→ TASK: Starting at the first line of the records below, transcribe each line exactly, ending with the line that contains "(h₁ : SameGeometry".

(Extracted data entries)

/-- Settles O28: the array of a new filter lists no byte. -/
theorem initCreatesAnEmptyFilter : Obligations.InitCreatesAnEmptyFilter := by
  intro n k s
  constructor
  · intro hn hnMax hk hkMax
    exact ⟨_, execInit_of_legal hn hnMax hk hkMax, rfl, rfl, Memory.wf_nil, readWord_nil, fun _ => rfl⟩
  · exact execInit_of_illegal

/-! ## The locations of a key -/

/-- The locations of a key are the closed form's, for the `NHASH` indices (R104). -/
theorem mem_keyLocations {s : State} (hm : mbits s ≠ 0) {key : List Sym} {b : Nat} :
    b ∈ keyLocations s key ↔ ∃ i, i < s.nhash.toNat ∧ b = closedLocation s.cfg (mbits s) key i := by
  rw [keyLocations, locations_eq_closedLocation s.cfg (Nat.pos_of_ne_zero hm)]
  simp only [List.mem_map, List.mem_range, eq_comm]

theorem closedLocation_mem_keyLocations {s : State} (hm : mbits s ≠ 0) {key : List Sym} {i : Nat}
    (hi : i < s.nhash.toNat) : closedLocation s.cfg (mbits s) key i ∈ keyLocations s key :=
  (mem_keyLocations hm).mpr ⟨i, hi, rfl⟩

/-- `t` has a filter of the same geometry as `s`, and an engine that hashes and reads digests as that of `s` does. -/
structure SameGeometry (s t : State) : Prop where
  configured : t.configured = s.configured
  nwords : t.nwords = s.nwords
  nhash : t.nhash = s.nhash
  mix : t.cfg.mix = s.cfg.mix
  signedDigest : t.cfg.signedDigest = s.cfg.signedDigest

theorem SameGeometry.trans {s t u : State} (h₁ : SameGeometry s t) (h₂ : SameGeometry t u) : SameGeometry s u :=
  ⟨h₂.configured.trans h₁.configured, h₂.nwords.trans h₁.nwords, h₂.nhash.trans h₁.nhash, h₂.mix.trans h₁.mix,
    h₂.signedDigest.trans h₁.signedDigest⟩

theorem SameGeometry.mbits {s t : State} (h : SameGeometry s t) : mbits t = mbits s :=
  congrArg (32 * ·.toNat) h.nwords

/-- The locations of a key depend on nothing else (R100). -/
theorem SameGeometry.keyLocations {s t : State} (h : SameGeometry s t) (key : List Sym) :
    keyLocations t key = keyLocations s key := by
  rw [Machine.keyLocations, Machine.keyLocations, locations, locations, h.mix, h.signedDigest, h.mbits, h.nhash]

/-- A command other than INIT keeps the geometry. -/
theorem exec_sameGeometry {i : Instr} {s t : State} (hi : isInit i = false) (h : exec i s = .next t) :
    SameGeometry s t := by
  obtain ⟨⟨hcfg, -⟩, hregs⟩ := commandsLeaveRegistersAndPorts i s t h
  obtain ⟨hc, hn, hk⟩ := hregs hi
  exact ⟨hc, hn, hk, congrArg Config.mix hcfg, congrArg Config.signedDigest hcfg⟩

theorem execAll_sameGeometry {is : List Instr} {s t : State} (his : ∀ i ∈ is, isInit i = false)
    (h : execAll is s = .next t) : SameGeometry s t := by
  induction is generalizing s with
  | nil =>
    obtain rfl : s = t := next_inj h
    exact ⟨rfl, rfl, rfl, rfl, rfl⟩
  | cons i is ih =>
    obtain ⟨u, hexec, hrest⟩ := execAll_cons_inv h
    obtain ⟨hi, his'⟩ := List.forall_mem_cons.mp his
    exact (exec_sameGeometry hi hexec).trans (ih his' hrest)

/-! ## TEST (R134, R135 (a)) -/

/-- The filter of `s` reports the key: it has one, and the bits of all locations of the key are set. -/
structure Reports (s : State) (key : List Sym) : Prop where
  configured : s.configured = true
  hasBits : mbits s ≠ 0
  allSet : ∀ b ∈ keyLocations s key, bitTest s.mem b = true

/-- TEST answers `FLAG = 1` exactly for the keys that the filter reports, in every state. -/
theorem exec_test_flag_iff_reports (s : State) (key : List Sym) :
    exec (.test key) s = .next { s with rsp := s.rsp ++ [0x03000001#32] } ↔ Reports s key := by
  constructor
  · intro h
    obtain ⟨-, herror⟩ | ⟨hc, hm, hflag⟩ := execTest_next h
    · have hheader := List.append_cancel_left (congrArg State.rsp herror)
      exact absurd hheader (by decide)
    · have hheader := List.append_cancel_left (congrArg State.rsp hflag)
      have flag_of_header : ∀ flag, [0x03000001#32] = [responseHeader (opCode .test) .ok flag] → flag = true := by
        decide
      exact ⟨hc, hm, List.all_eq_true.mp (flag_of_header _ hheader)⟩
  · rintro ⟨hc, hm, hset⟩
    refine (execTest_of_configured hc hm).trans ?_
    rw [List.all_eq_true.mpr hset]
    rfl

/-- One clear bit among the locations of a key, and TEST answers `FLAG = 0`. -/
theorem exec_test_of_clear {s : State} {key : List Sym} (hc : s.configured = true) (hm : mbits s ≠ 0) {b : Nat}
    (hb : b ∈ keyLocations s key) (hclear : bitTest s.mem b = false) :
    exec (.test key) s = .next { s with rsp := s.rsp ++ [0x03000000#32] } := by
  have hall : (keyLocations s key).all (bitTest s.mem) = false :=
    List.all_eq_false.mpr ⟨b, hb, Bool.eq_false_iff.mp hclear⟩
  refine (execTest_of_configured hc hm).trans ?_
  rw [hall]
  rfl

/-- Settles O30: the locations in closed form are those that TEST looks at. -/
theorem testAnswersTheConjunction : Obligations.TestAnswersTheConjunction := by
  intro key s hs hc
  have hm : mbits s ≠ 0 := hs.mbits_ne_zero hc
  constructor
  · intro hset
    refine (exec_test_flag_iff_reports s key).mpr ⟨hc, hm, fun b hb => ?_⟩
    obtain ⟨i, hi, rfl⟩ := (mem_keyLocations hm).mp hb
    exact hset i hi
  · rintro ⟨i, hi, hclear⟩
    exact exec_test_of_clear hc hm (closedLocation_mem_keyLocations hm hi) hclear

theorem bitTest_nil (b : Nat) : bitTest [] b = false := by
  rw [bitTest_eq, readWord_nil]
  exact BitVec.getLsbD_zero

/-- Settles O49: a key has at least one location, and no bit of a new filter is set. -/
theorem freshFilterContainsNoKey : Obligations.FreshFilterContainsNoKey := by
  intro s t n k key hn hnMax hk hkMax h
  obtain rfl := next_inj ((execInit_of_legal hn hnMax hk hkMax).symm.trans h)
  have hm : mbits (createFilter n k s) ≠ 0 := by
    rw [mbits, createFilter_nwords]
    omega
  exact exec_test_of_clear rfl hm (closedLocation_mem_keyLocations (i := 0) hm hk) (bitTest_nil _)

/-! ## ADD (R132) -/

/-- Setting bits leaves every byte outside their words as it was. -/
theorem read_bitSetAll_of_ne {m : List Host.Cell} (hm : Memory.wf m) {bs : List Nat} {a : Nat}
    (h : ∀ b ∈ bs, a / 4 ≠ bitWord b) : Memory.read (bitSetAll m bs) a = Memory.read m a := by
  rw [read_eq_wordByte, read_eq_wordByte, readWord_bitSetAll_of_ne hm fun b hb => (h b hb).symm]

theorem bitTest_bitSetAll_iff {m : List Host.Cell} (hm : Memory.wf m) (bs : List Nat) (c : Nat) :
    bitTest (bitSetAll m bs) c = true ↔ bitTest m c = true ∨ c ∈ bs := by
  rw [bitTest_bitSetAll hm, Bool.or_eq_true, decide_eq_true_eq]

/-- Settles O29: what ADD writes is the bits of the key's locations, set in a canonical array. -/
theorem addSetsTheKeysBits : Obligations.AddSetsTheKeysBits := by
  intro key s hs hc
  have hm : mbits s ≠ 0 := hs.mbits_ne_zero hc
  obtain ⟨-, -, hmem, -⟩ := hs
  refine ⟨_, execAdd_of_configured hc hm, rfl, fun b => ?_, fun a => read_bitSetAll_of_ne hmem⟩
  exact (bitTest_bitSetAll_iff hmem _ b).trans (or_congr_right (mem_keyLocations hm))

/-- Setting the bits of a key's locations keeps the invariant, however long the key is. -/
theorem State.Inv.set_keyLocations {s : State} (hs : s.Inv) (hm : mbits s ≠ 0) (key : List Sym) :
    State.Inv { s with mem := bitSetAll s.mem (keyLocations s key) } := by
  obtain ⟨hcfg, hregs, hmem, hinside⟩ := hs
  refine ⟨hcfg, hregs, wf_bitSetAll hmem _, fun c hc => ?_⟩
  obtain ⟨b, hb, hword⟩ | hold := mem_bitSetAll hc
  · have hlt : bitWord b < s.nwords.toNat := bitWord_lt (keyLocations_lt hm hb)
    show c.1 < 4 * s.nwords.toNat
    omega
  · exact hinside c hold
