-- ==== Sys2Proof/Syntax.lean ====
section
/-! DEFINITION. The steps of the Brixtum: one constructor per row of spec/opcode_table.json. The words of the lane,
uniform and tile-stream sets carry their operand fields (R39 to R41); engine commands carry their words (R255); the
package's events carry what the message, the register write or the physical event brings. Field names: d, a, b, t
registers; p, q, r predicates; l lookahead; s scope or slot; o order or word offset; i immediate; x index; n count or barrier. -/
namespace Sys2Proof
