/-- Kills the gang a team belongs to (R357). -/
def State.killGang (s : State) (asid seq cluster code : Nat) (addr : VAddr) : State :=
  let mine := s.teams.filter fun t => t.asid == asid && t.seq == seq && t.cluster == cluster && t.parent.isNone
  let ids := s.withChildren 5 (mine.map (·.id))
  let gone := ((s.launch? asid seq).map fun l => SMap.getD l.endedTeams cluster []).getD []
  let core0 := ((mine.head?.map (·.clusterCores)).getD []).headD 0
  let s := s.recordEnd asid seq code 0 core0 addr
  let s := s.dropTeams ids
  let s := { s with cores := s.cores.map fun (ck : Nat × Core) => (ck.1, Core.discard ck.2 fun e => ids.contains e.team || gone.contains e.team) }
  let s := mine.foldl (fun s t => s.offerRoom t) s
  (s.mapLaunch asid seq fun l => l.afterKill cluster ((mine.head?.map (·.clusterCores)).getD [])).launchProgress asid seq

/-- Kills the gang of a team: a spawned child goes with its ancestor's gang (R163). -/
def State.killGangOf (s : State) (team code : Nat) (addr : VAddr) : State :=
  match s.team? team with
  | none => s
  | some t => s.killGang t.asid t.seq t.cluster code addr

/-- Stands for a sub-code of R330 where a page walk has consumed poison. -/
def tablePoison : Nat := 0x11

/-- An access without a valid or permitted translation ends its team as a lease violation (R330); one whose page walk consumed a poisoned
table word kills its gang (R356, R384). -/
def State.breach (s : State) (team sub : Nat) (va : VAddr) : State :=
  if sub = tablePoison then s.killGangOf team 0x11 va else s.endTeam team 0x0F sub va

/-! ### Traps (R331 to R337) -/

/-- The thread parked at a trap: its cause, faulting address and resume address are written (R332 step 3). -/
def Thread.trap (t : Thread) (i : TrapInfo) (epc : VAddr) : Thread :=
  { t with status := .parked, cause := BitVec.ofNat 32 (i.detail % 2 ^ 16 * 2 ^ 16 + i.code % 64), tval := i.tval, epc := epc, resume := none }

/-- A trap of one thread: its position, its cause and the address it resumes at. -/
structure ThreadTrap where
  pos : Nat
  info : TrapInfo
  epc : VAddr
deriving DecidableEq, Repr

/-- Parks the trapping threads of a group and sets their bits of the fault mask (R146). -/
def Group.park (g : Group) (fs : List ThreadTrap) : Group :=
  let g' := fs.foldl (fun g f => { g.setThread f.pos ((g.thread f.pos).trap f.info f.epc) with
    fmask := g.fmask ||| BitVec.ofNat 32 (2 ^ f.pos) }) g
  ({ g' with pending := .own }).dropFavour

/-- No long-latency result of the group is outstanding (R332 step 2). -/
def Group.drained (g : Group) : Bool := g.kout.isEmpty && g.threads.all fun t => t.out.isEmpty

/-- A thread as the handler starts: unless it is blocked it runs from the handler's address (R332). -/
def Thread.toHandler (vec : VAddr) (t : Thread) : Thread :=
  let t := { t with stall := [], kstall := [] }
  match t.status with
  | .absent => t
  | .exited => t
  | .blocked _ => { t with resume := none }
  | .parked => { t with status := .running, held := .parked, resume := some t.pc, pc := vec }
  | .running => { t with status := .running, held := .running, resume := some t.pc, pc := vec }

/-- A group in handler mode at the handler's address (R332 step 4); the team handler when `team` (R336). -/
def Group.enter (g : Group) (vec : VAddr) (team : Bool) : Group :=
  { g with threads := g.threads.map (Thread.toHandler vec), handler := true, teamHandler := team, pending := .none,
           fmask := if team then 0 else g.fmask }

/-- Enters the handler of a group whose traps are pending, once it has nothing left to drain (R332). -/
def State.enterIfDrained (s : State) (team group : Nat) : State :=
  match s.team? team with
  | none => s
  | some t =>
    match t.group? group with
    | none => s
    | some g =>
      if g.drained then
        match g.pending with
        | .own => s.mapGroup team group fun g => g.enter (s.port t.asid).trapVec false
        | .team => s.mapGroup team group fun g => g.enter (s.port t.asid).trapVec true
        | .none => s
      else s

/-- Takes the traps of threads of one group (R146, R331, R332, R337): a trap in handler mode ends the team with cause
0x12, a port without a handler ends it with the cause; otherwise the threads are parked and the handler is entered as
soon as the group's outstanding results are drained; the reuse latch is emptied (R288). -/
def State.takeTraps (s : State) (team group : Nat) (fs : List ThreadTrap) : State :=
  match fs with
  | [] => s
  | f :: _ =>
    match s.team? team with
    | none => s
    | some t =>
      match t.group? group with
      | none => s
      | some g =>
        if g.handler then s.endTeam team 0x12 0 0
        else if (s.port t.asid).trapVec = 0 then s.endTeam team f.info.code 0 f.info.tval
        else ((s.mapGroup team group fun g => g.park fs).mapCore t.core fun k =>
          { k with latch := k.latch.filter fun l => l.1 != team }).enterIfDrained team group

/-- The whole path traps before anything is executed (R22, R42). -/
def State.trapWord (s : State) (c : Ctx) (i : TrapInfo) : State :=
  s.takeTraps c.team.id c.group.idx (c.ms.map fun m => { pos := m, info := i, epc := (c.group.thread m).pc })

/-- The whole path traps with one cause: a group cause (R146), or a thread cause of every active thread. An instruction that traps
while it executes counts as issued, an illegal one or one with illegal registers does not (R22, R143). -/
def State.trapPath (s : State) (c : Ctx) (i : TrapInfo) : State :=
  (if i.code = 0x01 ∨ i.code = 0x02 then s else s.putGroup c (c.group.issued c.lead)).trapWord c i

/-- A thread as it leaves the handler (R136): a faulted one at its `cr.epc`, another where it stopped. -/
def Thread.fromHandler (faulted : Bool) (t : Thread) : Thread :=
  let t := { t with cause := 0, stall := [], kstall := [] }
  match t.status with
  | .absent => t
  | .exited => t
  | .running =>
    if faulted then { t with status := .running, pc := t.epc, resume := none, held := .running }
    else { t with status := .running, pc := t.resume.getD t.pc, resume := none, held := .running }
  | .parked =>
    if faulted then { t with status := .running, pc := t.epc, resume := none, held := .running }
    else { t with status := .running, pc := t.resume.getD t.pc, resume := none, held := .running }
  | .blocked _ =>
    match t.resume with
    | none => t
    | some p => { t with status := .running, pc := if faulted then t.epc else p, resume := none, held := .running }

→ TASK OUTPUT:
/-- Settles O28: the array of a new filter lists no byte. -/
theorem initCreatesAnEmptyFilter : Obligations.InitCreatesAnEmptyFilter := by
  intro n k s
  constructor
  · intro hn hnMax hk hkMax
    exact ⟨_, execInit_of_legal hn hnMax hk hkMax, rfl, rfl, Memory.wf_nil, readWord_nil, fun _ => rfl⟩
  · exact execInit_of_illegal

/-! ## The locations of a key -/

/-- The locations of a key are the closed form's, for the `NHASH` indices (R104). -/
theorem mem_keyLocations {s : State} (hm : mbits s ≠ 0) {key : List Sym} {b : Nat} :
    b ∈ keyLocations s key ↔ ∃ i, i < s.nhash.toNat ∧ b = closedLocation s.cfg (mbits s) key i := by
  rw [keyLocations, locations_eq_closedLocation s.cfg (Nat.pos_of_ne_zero hm)]
  simp only [List.mem_map, List.mem_range, eq_comm]

theorem closedLocation_mem_keyLocations {s : State} (hm : mbits s ≠ 0) {key : List Sym} {i : Nat}
    (hi : i < s.nhash.toNat) : closedLocation s.cfg (mbits s) key i ∈ keyLocations s key :=
  (mem_keyLocations hm).mpr ⟨i, hi, rfl⟩

/-- `t` has a filter of the same geometry as `s`, and an engine that hashes and reads digests as that of `s` does. -/
structure SameGeometry (s t : State) : Prop where
  configured : t.configured = s.configured
  nwords : t.nwords = s.nwords
  nhash : t.nhash = s.nhash
  mix : t.cfg.mix = s.cfg.mix
  signedDigest : t.cfg.signedDigest = s.cfg.signedDigest

theorem SameGeometry.trans {s t u : State} (h₁ : SameGeometry s t) (h₂ : SameGeometry t u) : SameGeometry s u :=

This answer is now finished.